In 2023, when the platform Chatbot Arena was launched, we witnessed the power of crowdsourced evaluation: the wildly popular platform run by LMSYS has collected over 800,000 votes from millions of users comparing language models in head-to-head comparisons, or “battles.” First developed by researchers at UC Berkeley, Chatbot Arena revolutionized AI evaluation by moving beyond academic benchmarks to capture real-world human preferences in smooth, “humanlike” communication.

But when groups like the Center for AI Safety and ScaleAI’s have created standardized tests for AI (e.g., ‘Humanity’s Last Exam,’), even the most advanced LLMs have flopped. This inconsistent performance across different measures of intelligence–that models could perform well on some benchmarks yet fail dramatically on others–was a key motivation behind Prophet Arena. “We needed a more suitable benchmark of intelligence,” says Xu.

Now, Prophet Arena is bringing the “arena” concept into the realm of forecasting to craft a better benchmark of intelligence. Where Chatbot Arena asked “which response do humans prefer?” Prophet Arena asks, “Which model makes the best prophet?”

How Prophet Arena is Taking on the Challenges at the Frontier of AI

Forecasting the future demands sophisticated capabilities that are fundamental to how we as humans reason about the world: understanding existing information, thinking critically about its reliability, calibrating for news sources, integrating different perspectives, and synthesize everything into their forecast. Prophet Arena challenges LLMs to focus on these capabilities, making general-purpose forecasts across domains without specialized fine-tuning.

Traditional AI benchmarks rely on fixed datasets with known answers.

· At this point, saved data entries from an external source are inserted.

/-- The acknowledgement of what came: over PH0 in the flit header or, with ENCRYPT = 1, in a frame of its own; over a twin session in an
ACK (R230, R239, R242). -/
def State.ackFrame (s : State) (fallback : Bool) : State :=
  let a := (s.phl.rxNext + 2 ^ 32 - 1) % 2 ^ 32
  if fallback then s.emit (.phMack .fallback a)
  else if s.on F.PHL_CTL.ENCRYPT then s.sendFrame { Frame.mk0 12 with aux := a }
  else s.emit (.phMack .ph0 (a % 2 ^ 24))

/-- A flit of PH0 that follows a bad one: only the replay, which begins with the next frame, is taken (R222). -/
def State.discards (s : State) (f : MFrame) : Bool := !f.fallback && s.phl.ph0.discarding && f.msn.toNat != s.phl.rxNext

/-- The next frame of the stream is taken in: over PH0 it holds its credit's space, and ends a discard. -/
def PhlState.takeFrame (x : PhlState) (f : MFrame) : PhlState :=
  { x with
    rxNext := (x.rxNext + 1) % 2 ^ 32
    rxHeld := if f.fallback then x.rxHeld else Tab.put x.rxHeld f.msn.toNat (frameCredits f.data.length)
    ph0 := if f.fallback then x.ph0 else { x.ph0 with discarding := false } }

/-- A frame arrives: discarded when its epoch is below (R229); taken in MSN order, each once (R230, R242). -/
def State.rxFrame (s : State) (f : MFrame) (ack : Bool) (body : State → State) : Res :=
  when_ (s.running .phl && s.channelUp f.fallback && !s.discards f) s
    (if s.stale f then (s.bump F.PHL_CNT0.STALE_FRAMES).returnCredit (if f.fallback then 0 else frameCredits f.data.length)
     else if s.phl.twin.linked && f.msn.toNat == s.phl.rxNext then
       let s1 := ((body (s.updPhl (fun x => x.takeFrame f))).runHmaps).releaseSpace
       if ack then s1.ackFrame f.fallback else s1
     else s)

/-- R230: the low 24 bits extended against the sender's own count; ignored with ENCRYPT = 1. The credit counts in either case. -/
def execMack (ack : BitVec 24) (credit : BitVec 8) (s : State) : Res :=
  let last := (s.phl.txNext + 2 ^ 32 - 1) % 2 ^ 32
  let back := (last % 2 ^ 24 + 2 ^ 24 - ack.toNat) % 2 ^ 24
  let s1 := s.takeCredit credit.toNat
  when_ (s.running .phl && s.phl.ph0.up && s.phl.twin.linked) s
    (if s.on F.PHL_CTL.ENCRYPT then s1 else s1.takeMack ((last + 2 ^ 32 - back) % 2 ^ 32))

/-- R239. -/
def execMackf (f : MFrame) (s : State) : Res :=
  s.rxFrame f false (fun s => if s.on F.PHL_CTL.ENCRYPT then s.takeMack f.aux.toNat else s)

/-! ### Copies -/

/-- Only units of these regions take more than one frame apart from their length (R60, Table TWN-3). -/
def State.pieced (s : State) (region : Nat) : Bool :=
  match Tab.get s.regions region with
  | some r => r.atomic || r.sealed
  | none => false

/-- A copy is held in ingress, and its region has been written (R51); a page that has still to come in a resync is asked for (R232,
R253). -/
def State.holdCopy (s : State) (c : Copy) : State :=
  (pagesOf c.dpa c.span).foldl (fun t p => t.wantPage p)
    ((s.updPhl (fun x => { x with copies := x.copies ++ [c] })).updRegion c.region (fun r => { r with written := true }))

/-- The unit that a frame of MDATA adds to: its extent's, or that of the frames before it which still want their last. -/
def PhlState.unitOf (x : PhlState) (ref : Option Nat) : Option Nat :=
  match ref with
  | some m => (x.copies.find? (fun c => c.ref == some m)).map (·.uid)
  | none => (match (x.copies.filter (fun c => c.ref.isNone)).getLast? with
      | some c => if c.last then none else some c.uid
      | none => none)

/-- The last frame of an extent brings its position: all its copies take it, and stand behind those that came before (R61). -/
def PhlState.settleExtent (x : PhlState) (c : Copy) : PhlState :=
  if c.ref.isSome && c.last then
    { x with copies := x.copies.filter (fun d => d.uid != c.uid) ++
                       (x.copies.filter (fun d => d.uid == c.uid)).map (fun d => { d with position := c.position }) }
  else x

/-- R231: a copy, or a piece of an extent, is written into ingress. -/
def execMdata (f : MFrame) (s : State) : Res :=
  s.rxFrame f true (fun s =>
    let ref := if f.ref = 0 then none else some f.ref.toNat
    let c : Copy :=
      { uid := (s.phl.unitOf ref).getD s.pst.nextUnit, msn := f.msn.toNat, extent := ref.isSome, ref := ref, region := f.region.toNat,
        dpa := f.dpa.toNat, cls := Class.ofCode f.cls.toNat, position := f.position.toNat
        last := f.last || (ref.isNone && !s.pieced f.region.toNat), cells := cellsAt f.dpa.toNat f.data, committed := false, charged := false }
    ({ s with pst := { s.pst with nextUnit := s.pst.nextUnit + 1 } }.holdCopy c).updPhl (fun x => x.settleExtent c))

/-- MSNs of the copies of the unit that the frame `m` belongs to, or that the XOPEN `m` opened. -/
def PhlState.unitMsns (x : PhlState) (m : Nat) : List Nat :=
  match x.copies.find? (fun c => c.msn == m || c.ref == some m) with
  | some c => (x.copies.filter (fun d => d.uid == c.uid)).map (·.msn)
  | none => []

/-- A unit of the twin is over: the part of the open limit that its extent held is free again (R236). -/
def State.copyOver (s : State) (msns : List Nat) : State :=
  let refs := (s.phl.copies.filter (fun c => msns.contains c.msn)).filterMap (·.ref)
  { s with pst := { s.pst with xreqs := s.pst.xreqs.filter (fun x => !refs.contains x.msn) } }

/-- A write taken in at this door, which the twin orders, has committed (R238). -/
def State.awayDone (s : State) (u : CUnit) : State :=
  (((s.setUnits (s.pst.units.filter (fun x => x.id != u.id))).updRegion u.region (fun r => { r with written := true })).leaveHold
    u).settleDoor u (.reached u.cls)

As Xu explains, “Frontier models are trained on every possible piece of data these days, so gradually, they’ll memorize the answers to any static benchmark,” also called overfitting. “They might be able to ace a sophisticated exam, but they still won’t be able to reason accurately in the wild.”

So the team considered a different approach: “If you ask a model to forecast the future, which is dynamic,” Xu explains, “you won’t run into that problem. Unless you can bend time, you’ll never overfit the future. You can’t memorize tomorrow’s news, because it hasn’t happened yet.”

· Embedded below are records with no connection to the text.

/-- R162, R342, R344 and R346: DRV, its derivation and its completion. -/
def Obligations.KeysAreDerivedAndKept : Prop :=
  (∀ (s : State) (k : SlotNo) (x : Iss), CanIssue s k x → HasWord s x (x.pc + 1) → x.i.op = 0x40 → s.svc.proc ≠ 2 →
    let key := x.keyRef s
    let allowed := 0x80 ≤ key.purpose ∧ (s.qpPriv x.st.qp = true ∨ key.root = 1)
    (allowed → s.cip.cache.contains key = true → Gives (.drv k) s (fun t => OnlySlot s t x ∧ OnlyParts [.pe, .pmu, .cip] s t ∧
      t.cip.cache.getLast? = some key ∧ Outstanding t x (fun o => o.key = some key ∧ o.done = some ⟨0, none, 0⟩))) ∧
    (allowed → s.cip.cache.contains key = false → Gives (.drv k) s (fun t => OnlySlot s t x ∧ OnlyParts [.pe, .pmu, .regs] s t ∧
      RegsBut [Addr.CIP_CNT1] s t ∧ Rises s t F.CIP_CNT1.KEY_MISSES 1 ∧
      Outstanding t x (fun o => o.key = some key ∧ o.phase = .external ∧ o.done = none))) ∧
    (¬ allowed → Gives (.drv k) s (fun t => t.strandAt x.k = none ∧ OnlyParts [.pe, .pmu, .tir, .out, .marks, .records] s t ∧
      ∃ cm, t.cmdOf x.st.cmd = some cm ∧ cm.status = ST.rights ∧ cm.faulted = true ∧ cm.ended = true))) ∧
  (∀ (s : State) (c op : BitVec 32) (m : BitVec 2) (o : Op) (key : KeyRef), s.running .cip = true →
    s.opOf c.toNat op.toNat = some o → o.key = some key → o.opcode = 0x40 → o.phase = .external →
    (m ≠ 3 → Gives (.keyDerivation c op m) s (fun t => OnlyParts [.pe, .cip, .regs, .records] s t ∧ RegsBut [Addr.CIP_CNT3] s t ∧
      Rises s t F.CIP_CNT3.KDU_RERUNS m.toNat ∧ t.cip.cache.getLast? = some key ∧
      ∃ o', t.opOf c.toNat op.toNat = some o' ∧ o'.phase = .ready ∧ o'.done = some ⟨0, none, 0⟩)) ∧
    (m = 3 → Gives (.keyDerivation c op m) s (fun t => OnlyParts [.pe, .regs, .records] s t ∧ RegsBut [Addr.CIP_CNT3] s t ∧
      ∃ o', t.opOf c.toNat op.toNat = some o' ∧ o'.phase = .ready ∧ o'.done = some ⟨ST.internal, none, 0⟩))) ∧
  (∀ (s : State) (c op : BitVec 32) (far : List Byte) (o : Op) (k q : Nat) (st : Strand), s.running .pe = true →
    s.mod.frozen = false → s.opOf c.toNat op.toNat = some o → o.opcode = 0x40 → o.phase = .ready → o.units = [] →
    o.done = some ⟨0, none, 0⟩ → o.quiet = false → o.dest = 0 → o.keys = [q] → q < st.k.length → s.slotOf c.toNat = some k →
    s.strandAt k = some st → Gives (.instructionCompletion c op far) s (fun t => OnlyParts [.pe] s t ∧
      ∃ st', t.strandAt k = some st' ∧ st'.k = st.k.set q o.key ∧ st'.h = st.h ∧ st'.frames = st.frames ∧
        ∀ m < 32, st'.reg m = (if m = 31 then 0 else st.reg m)))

Prophet Arena presents AI systems with live, unresolved real-world events, a design innovation that led Boris Power (Head of Applied Research at OpenAI) to call it “the only benchmark that can’t be hacked and will stay relevant for decades.”

How does Prophet Arena work? The platform uses a three-stage pipeline:

Information Sourcing: The platform gathers news reports across domains like politics, economics, science, and sports, and market data (specifically high trade volume and liquidity from the prediction market Kalshi) in order to curate events of interest.
Forecast Submission: Rather than requiring simple yes/no answers, Prophet Arena elicits probabilistic distributions from AI models, allowing them to express confidence levels and uncertainty. Along with their structured forecasts with probability distributions, models include detailed rationales. Until an event takes place, models continue to integrate developments in events and sentiments into its understanding and assessment of the evolving landscape.
Outcome Resolution: Each of these forecasts ladders up to an overall evaluation of model performance: the platform uses a combination of established and novel metrics that each measure different aspects of performance that together “provide a more complete picture of what makes a model a good prophet” for a given issue, says Xu. “You can think of it like an IQ test for LLMs.” As each event resolves in real-time, a live leaderboard tracks developments in model performance in real time.

A Case Study

So how can a casual user engage with the platform today? Say, for example, you want to explore the likelihood national gas prices will pass $3.25 this month. On Prophet Arena, you can explore not just what major LLMs have to say about the odds, but how contextual factors influence their reasoning.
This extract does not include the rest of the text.